## Work item
The records below hold a stretch from the line with "f).mbx = s.mbx := rfl" through the line with "f).cfgDue = s.cfgDue := rfl"; return exactly those lines, ends included, and nothing more.

# # # #

@[simp] theorem State.modLife_time (s : State) (f : LifeSt → LifeSt) : (s.modLife f).time = s.time := rfl
@[simp] theorem State.modLife_boot (s : State) (f : LifeSt → LifeSt) : (s.modLife f).boot = s.boot := rfl
@[simp] theorem State.modLife_fuses (s : State) (f : LifeSt → LifeSt) : (s.modLife f).fuses = s.fuses := rfl
@[simp] theorem State.modLife_life (s : State) (f : LifeSt → LifeSt) : (s.modLife f).life = f s.life := rfl
@[simp] theorem State.modLife_pins (s : State) (f : LifeSt → LifeSt) : (s.modLife f).pins = s.pins := rfl
@[simp] theorem State.modLife_mbx (s : State) (f : LifeSt → LifeSt) : (s.modLife f).mbx = s.mbx := rfl
@[simp] theorem State.modLife_peers (s : State) (f : LifeSt → LifeSt) : (s.modLife f).peers = s.peers := rfl
@[simp] theorem State.modLife_cfgq (s : State) (f : LifeSt → LifeSt) : (s.modLife f).cfgq = s.cfgq := rfl
@[simp] theorem State.modLife_cfgDue (s : State) (f : LifeSt → LifeSt) : (s.modLife f).cfgDue = s.cfgDue := rfl
@[simp] theorem State.modLife_edgeq (s : State) (f : LifeSt → LifeSt) : (s.modLife f).edgeq = s.edgeq := rfl
@[simp] theorem State.modLife_lines (s : State) (f : LifeSt → LifeSt) : (s.modLife f).lines = s.lines := rfl
@[simp] theorem State.modLife_bundles (s : State) (f : LifeSt → LifeSt) : (s.modLife f).bundles = s.bundles := rfl
@[simp] theorem State.modLife_drops (s : State) (f : LifeSt → LifeSt) : (s.modLife f).drops = s.drops := rfl
@[simp] theorem State.modLife_trunks (s : State) (f : LifeSt → LifeSt) : (s.modLife f).trunks = s.trunks := rfl
@[simp] theorem State.modLife_hosts (s : State) (f : LifeSt → LifeSt) : (s.modLife f).hosts = s.hosts := rfl
@[simp] theorem State.modLife_bridge (s : State) (f : LifeSt → LifeSt) : (s.modLife f).bridge = s.bridge := rfl
@[simp] theorem State.modLife_sched (s : State) (f : LifeSt → LifeSt) : (s.modLife f).sched = s.sched := rfl
@[simp] theorem State.modLife_arrived (s : State) (f : LifeSt → LifeSt) : (s.modLife f).arrived = s.arrived := rfl
@[simp] theorem State.modLife_cellar (s : State) (f : LifeSt → LifeSt) : (s.modLife f).cellar = s.cellar := rfl
@[simp] theorem State.modLife_fabric (s : State) (f : LifeSt → LifeSt) : (s.modLife f).fabric = s.fabric := rfl
@[simp] theorem State.modLife_power (s : State) (f : LifeSt → LifeSt) : (s.modLife f).power = s.power := rfl
@[simp] theorem State.modLife_clock (s : State) (f : LifeSt → LifeSt) : (s.modLife f).clock = s.clock := rfl
@[simp] theorem State.modLife_faults (s : State) (f : LifeSt → LifeSt) : (s.modLife f).faults = s.faults := rfl
@[simp] theorem State.modLife_thermal (s : State) (f : LifeSt → LifeSt) : (s.modLife f).thermal = s.thermal := rfl
@[simp] theorem State.modLife_din (s : State) (f : LifeSt → LifeSt) : (s.modLife f).din = s.din := rfl
@[simp] theorem State.modLife_cal (s : State) (f : LifeSt → LifeSt) : (s.modLife f).cal = s.cal := rfl
@[simp] theorem State.modLife_test (s : State) (f : LifeSt → LifeSt) : (s.modLife f).test = s.test := rfl
@[simp] theorem State.modLife_skim (s : State) (f : LifeSt → LifeSt) : (s.modLife f).skim = s.skim := rfl
@[simp] theorem State.modLife_keep (s : State) (f : LifeSt → LifeSt) : (s.modLife f).keep = s.keep := rfl
@[simp] theorem State.modLife_pending (s : State) (f : LifeSt → LifeSt) : (s.modLife f).pending = s.pending := rfl

@[simp] theorem State.accept_time (s : State) (c : Cfg) : (s.accept c).time = s.time := rfl
@[simp] theorem State.accept_boot (s : State) (c : Cfg) : (s.accept c).boot = s.boot := rfl
@[simp] theorem State.accept_fuses (s : State) (c : Cfg) : (s.accept c).fuses = s.fuses := rfl
@[simp] theorem State.accept_life (s : State) (c : Cfg) : (s.accept c).life = s.life := rfl
@[simp] theorem State.accept_pins (s : State) (c : Cfg) : (s.accept c).pins = s.pins := rfl
@[simp] theorem State.accept_mbx (s : State) (c : Cfg) : (s.accept c).mbx = s.mbx := rfl
@[simp] theorem State.accept_peers (s : State) (c : Cfg) : (s.accept c).peers = s.peers := rfl
@[simp] theorem State.accept_cfgq (s : State) (c : Cfg) :
    (s.accept c).cfgq = s.cfgq.take s.cfgDue ++ (s.cfgq.drop s.cfgDue).filter (fun e => !e.gives c) ++ [c] := rfl
@[simp] theorem State.accept_cfgDue (s : State) (c : Cfg) : (s.accept c).cfgDue = s.cfgDue := rfl
@[simp] theorem State.accept_edgeq (s : State) (c : Cfg) : (s.accept c).edgeq = s.edgeq := rfl
@[simp] theorem State.accept_lines (s : State) (c : Cfg) : (s.accept c).lines = s.lines := rfl
@[simp] theorem State.accept_bundles (s : State) (c : Cfg) : (s.accept c).bundles = s.bundles := rfl
@[simp] theorem State.accept_drops (s : State) (c : Cfg) : (s.accept c).drops = s.drops := rfl
@[simp] theorem State.accept_trunks (s : State) (c : Cfg) : (s.accept c).trunks = s.trunks := rfl
@[simp] theorem State.accept_hosts (s : State) (c : Cfg) : (s.accept c).hosts = s.hosts := rfl
@[simp] theorem State.accept_bridge (s : State) (c : Cfg) : (s.accept c).bridge = s.bridge := rfl
@[simp] theorem State.accept_sched (s : State) (c : Cfg) : (s.accept c).sched = s.sched := rfl
@[simp] theorem State.accept_arrived (s : State) (c : Cfg) : (s.accept c).arrived = s.arrived := rfl
@[simp] theorem State.accept_cellar (s : State) (c : Cfg) : (s.accept c).cellar = s.cellar := rfl
@[simp] theorem State.accept_fabric (s : State) (c : Cfg) : (s.accept c).fabric = s.fabric := rfl
@[simp] theorem State.accept_power (s : State) (c : Cfg) : (s.accept c).power = s.power := rfl
@[simp] theorem State.accept_clock (s : State) (c : Cfg) : (s.accept c).clock = s.clock := rfl
@[simp] theorem State.accept_faults (s : State) (c : Cfg) : (s.accept c).faults = s.faults := rfl
@[simp] theorem State.accept_thermal (s : State) (c : Cfg) : (s.accept c).thermal = s.thermal := rfl
@[simp] theorem State.accept_din (s : State) (c : Cfg) : (s.accept c).din = s.din := rfl
@[simp] theorem State.accept_cal (s : State) (c : Cfg) : (s.accept c).cal = s.cal := rfl
@[simp] theorem State.accept_test (s : State) (c : Cfg) : (s.accept c).test = s.test := rfl
@[simp] theorem State.accept_skim (s : State) (c : Cfg) : (s.accept c).skim = s.skim := rfl
@[simp] theorem State.accept_keep (s : State) (c : Cfg) : (s.accept c).keep = s.keep := rfl
@[simp] theorem State.accept_pending (s : State) (c : Cfg) : (s.accept c).pending = s.pending := rfl

@[simp] theorem State.doorbell_time (s : State) (b : Nat) : (s.doorbell b).time = s.time := rfl
@[simp] theorem State.doorbell_boot (s : State) (b : Nat) : (s.doorbell b).boot = s.boot := rfl
@[simp] theorem State.doorbell_fuses (s : State) (b : Nat) : (s.doorbell b).fuses = s.fuses := rfl
@[simp] theorem State.doorbell_life (s : State) (b : Nat) : (s.doorbell b).life = s.life := rfl
@[simp] theorem State.doorbell_pins (s : State) (b : Nat) : (s.doorbell b).pins = s.pins := rfl
@[simp] theorem State.doorbell_mbx (s : State) (b : Nat) : (s.doorbell b).mbx = { s.mbx with dbStatus := s.mbx.dbStatus ||| w32 (2 ^ b) } := rfl
@[simp] theorem State.doorbell_peers (s : State) (b : Nat) : (s.doorbell b).peers = s.peers := rfl
@[simp] theorem State.doorbell_cfgq (s : State) (b : Nat) : (s.doorbell b).cfgq = s.cfgq := rfl
@[simp] theorem State.doorbell_cfgDue (s : State) (b : Nat) : (s.doorbell b).cfgDue = s.cfgDue := rfl
@[simp] theorem State.doorbell_edgeq (s : State) (b : Nat) : (s.doorbell b).edgeq = s.edgeq := rfl
@[simp] theorem State.doorbell_lines (s : State) (b : Nat) : (s.doorbell b).lines = s.lines := rfl
@[simp] theorem State.doorbell_bundles (s : State) (b : Nat) : (s.doorbell b).bundles = s.bundles := rfl
@[simp] theorem State.doorbell_drops (s : State) (b : Nat) : (s.doorbell b).drops = s.drops := rfl
@[simp] theorem State.doorbell_trunks (s : State) (b : Nat) : (s.doorbell b).trunks = s.trunks := rfl
@[simp] theorem State.doorbell_hosts (s : State) (b : Nat) : (s.doorbell b).hosts = s.hosts := rfl
@[simp] theorem State.doorbell_bridge (s : State) (b : Nat) : (s.doorbell b).bridge = s.bridge := rfl
@[simp] theorem State.doorbell_sched (s : State) (b : Nat) : (s.doorbell b).sched = s.sched := rfl
@[simp] theorem State.doorbell_arrived (s : State) (b : Nat) : (s.doorbell b).arrived = s.arrived := rfl
@[simp] theorem State.doorbell_cellar (s : State) (b : Nat) : (s.doorbell b).cellar = s.cellar := rfl
@[simp] theorem State.doorbell_fabric (s : State) (b : Nat) : (s.doorbell b).fabric = s.fabric := rfl
@[simp] theorem State.doorbell_power (s : State) (b : Nat) : (s.doorbell b).power = s.power := rfl
@[simp] theorem State.doorbell_clock (s : State) (b : Nat) : (s.doorbell b).clock = s.clock := rfl
@[simp] theorem State.doorbell_faults (s : State) (b : Nat) : (s.doorbell b).faults = s.faults := rfl
@[simp] theorem State.doorbell_thermal (s : State) (b : Nat) : (s.doorbell b).thermal = s.thermal := rfl
@[simp] theorem State.doorbell_din (s : State) (b : Nat) : (s.doorbell b).din = s.din := rfl
@[simp] theorem State.doorbell_cal (s : State) (b : Nat) : (s.doorbell b).cal = s.cal := rfl
@[simp] theorem State.doorbell_test (s : State) (b : Nat) : (s.doorbell b).test = s.test := rfl
@[simp] theorem State.doorbell_skim (s : State) (b : Nat) : (s.doorbell b).skim = s.skim := rfl
@[simp] theorem State.doorbell_keep (s : State) (b : Nat) : (s.doorbell b).keep = s.keep := rfl
@[simp] theorem State.doorbell_pending (s : State) (b : Nat) : (s.doorbell b).pending = s.pending := rfl

@[simp] theorem State.recordFault_time (s : State) (code unit : Nat) (detail : Word) : (s.recordFault code unit detail).time = s.time := rfl
@[simp] theorem State.recordFault_boot (s : State) (code unit : Nat) (detail : Word) : (s.recordFault code unit detail).boot = s.boot := rfl
@[simp] theorem State.recordFault_fuses (s : State) (code unit : Nat) (detail : Word) : (s.recordFault code unit detail).fuses = s.fuses := rfl
@[simp] theorem State.recordFault_life (s : State) (code unit : Nat) (detail : Word) : (s.recordFault code unit detail).life = s.life := rfl
@[simp] theorem State.recordFault_pins (s : State) (code unit : Nat) (detail : Word) : (s.recordFault code unit detail).pins = s.pins := rfl
@[simp] theorem State.recordFault_mbx (s : State) (code unit : Nat) (detail : Word) : (s.recordFault code unit detail).mbx = s.mbx := rfl
@[simp] theorem State.recordFault_peers (s : State) (code unit : Nat) (detail : Word) : (s.recordFault code unit detail).peers = s.peers := rfl
@[simp] theorem State.recordFault_cfgq (s : State) (code unit : Nat) (detail : Word) : (s.recordFault code unit detail).cfgq = s.cfgq := rfl
@[simp] theorem State.recordFault_cfgDue (s : State) (code unit : Nat) (detail : Word) : (s.recordFault code unit detail).cfgDue = s.cfgDue := rfl
@[simp] theorem State.recordFault_edgeq (s : State) (code unit : Nat) (detail : Word) : (s.recordFault code unit detail).edgeq = s.edgeq := rfl
@[simp] theorem State.recordFault_lines (s : State) (code unit : Nat) (detail : Word) : (s.recordFault code unit detail).lines = s.lines := rfl
@[simp] theorem State.recordFault_bundles (s : State) (code unit : Nat) (detail : Word) : (s.recordFault code unit detail).bundles = s.bundles := rfl
@[simp] theorem State.recordFault_drops (s : State) (code unit : Nat) (detail : Word) : (s.recordFault code unit detail).drops = s.drops := rfl
@[simp] theorem State.recordFault_trunks (s : State) (code unit : Nat) (detail : Word) : (s.recordFault code unit detail).trunks = s.trunks := rfl
@[simp] theorem State.recordFault_hosts (s : State) (code unit : Nat) (detail : Word) : (s.recordFault code unit detail).hosts = s.hosts := rfl
@[simp] theorem State.recordFault_bridge (s : State) (code unit : Nat) (detail : Word) : (s.recordFault code unit detail).bridge = s.bridge := rfl
@[simp] theorem State.recordFault_sched (s : State) (code unit : Nat) (detail : Word) : (s.recordFault code unit detail).sched = s.sched := rfl
@[simp] theorem State.recordFault_arrived (s : State) (code unit : Nat) (detail : Word) : (s.recordFault code unit detail).arrived = s.arrived := rfl
@[simp] theorem State.recordFault_cellar (s : State) (code unit : Nat) (detail : Word) : (s.recordFault code unit detail).cellar = s.cellar := rfl
@[simp] theorem State.recordFault_fabric (s : State) (code unit : Nat) (detail : Word) : (s.recordFault code unit detail).fabric = s.fabric := rfl
@[simp] theorem State.recordFault_power (s : State) (code unit : Nat) (detail : Word) : (s.recordFault code unit detail).power = s.power := rfl
@[simp] theorem State.recordFault_clock (s : State) (code unit : Nat) (detail : Word) : (s.recordFault code unit detail).clock = s.clock := rfl
@[simp] theorem State.recordFault_faults (s : State) (code unit : Nat) (detail : Word) :
    (s.recordFault code unit detail).faults = { s.faults with record := s.faults.record.add ⟨code, unit, s.now⟩ detail } := rfl
@[simp] theorem State.recordFault_thermal (s : State) (code unit : Nat) (detail : Word) : (s.recordFault code unit detail).thermal = s.thermal := rfl
@[simp] theorem State.recordFault_din (s : State) (code unit : Nat) (detail : Word) : (s.recordFault code unit detail).din = s.din := rfl
@[simp] theorem State.recordFault_cal (s : State) (code unit : Nat) (detail : Word) : (s.recordFault code unit detail).cal = s.cal := rfl
@[simp] theorem State.recordFault_test (s : State) (code unit : Nat) (detail : Word) : (s.recordFault code unit detail).test = s.test := rfl
@[simp] theorem State.recordFault_skim (s : State) (code unit : Nat) (detail : Word) : (s.recordFault code unit detail).skim = s.skim := rfl
@[simp] theorem State.recordFault_keep (s : State) (code unit : Nat) (detail : Word) : (s.recordFault code unit detail).keep = s.keep := rfl
@[simp] theorem State.recordFault_pending (s : State) (code unit : Nat) (detail : Word) : (s.recordFault code unit detail).pending = s.pending := rfl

# # # #

## Expected answer
@[simp] theorem State.modLife_mbx (s : State) (f : LifeSt → LifeSt) : (s.modLife f).mbx = s.mbx := rfl
@[simp] theorem State.modLife_peers (s : State) (f : LifeSt → LifeSt) : (s.modLife f).peers = s.peers := rfl
@[simp] theorem State.modLife_cfgq (s : State) (f : LifeSt → LifeSt) : (s.modLife f).cfgq = s.cfgq := rfl
@[simp] theorem State.modLife_cfgDue (s : State) (f : LifeSt → LifeSt) : (s.modLife f).cfgDue = s.cfgDue := rfl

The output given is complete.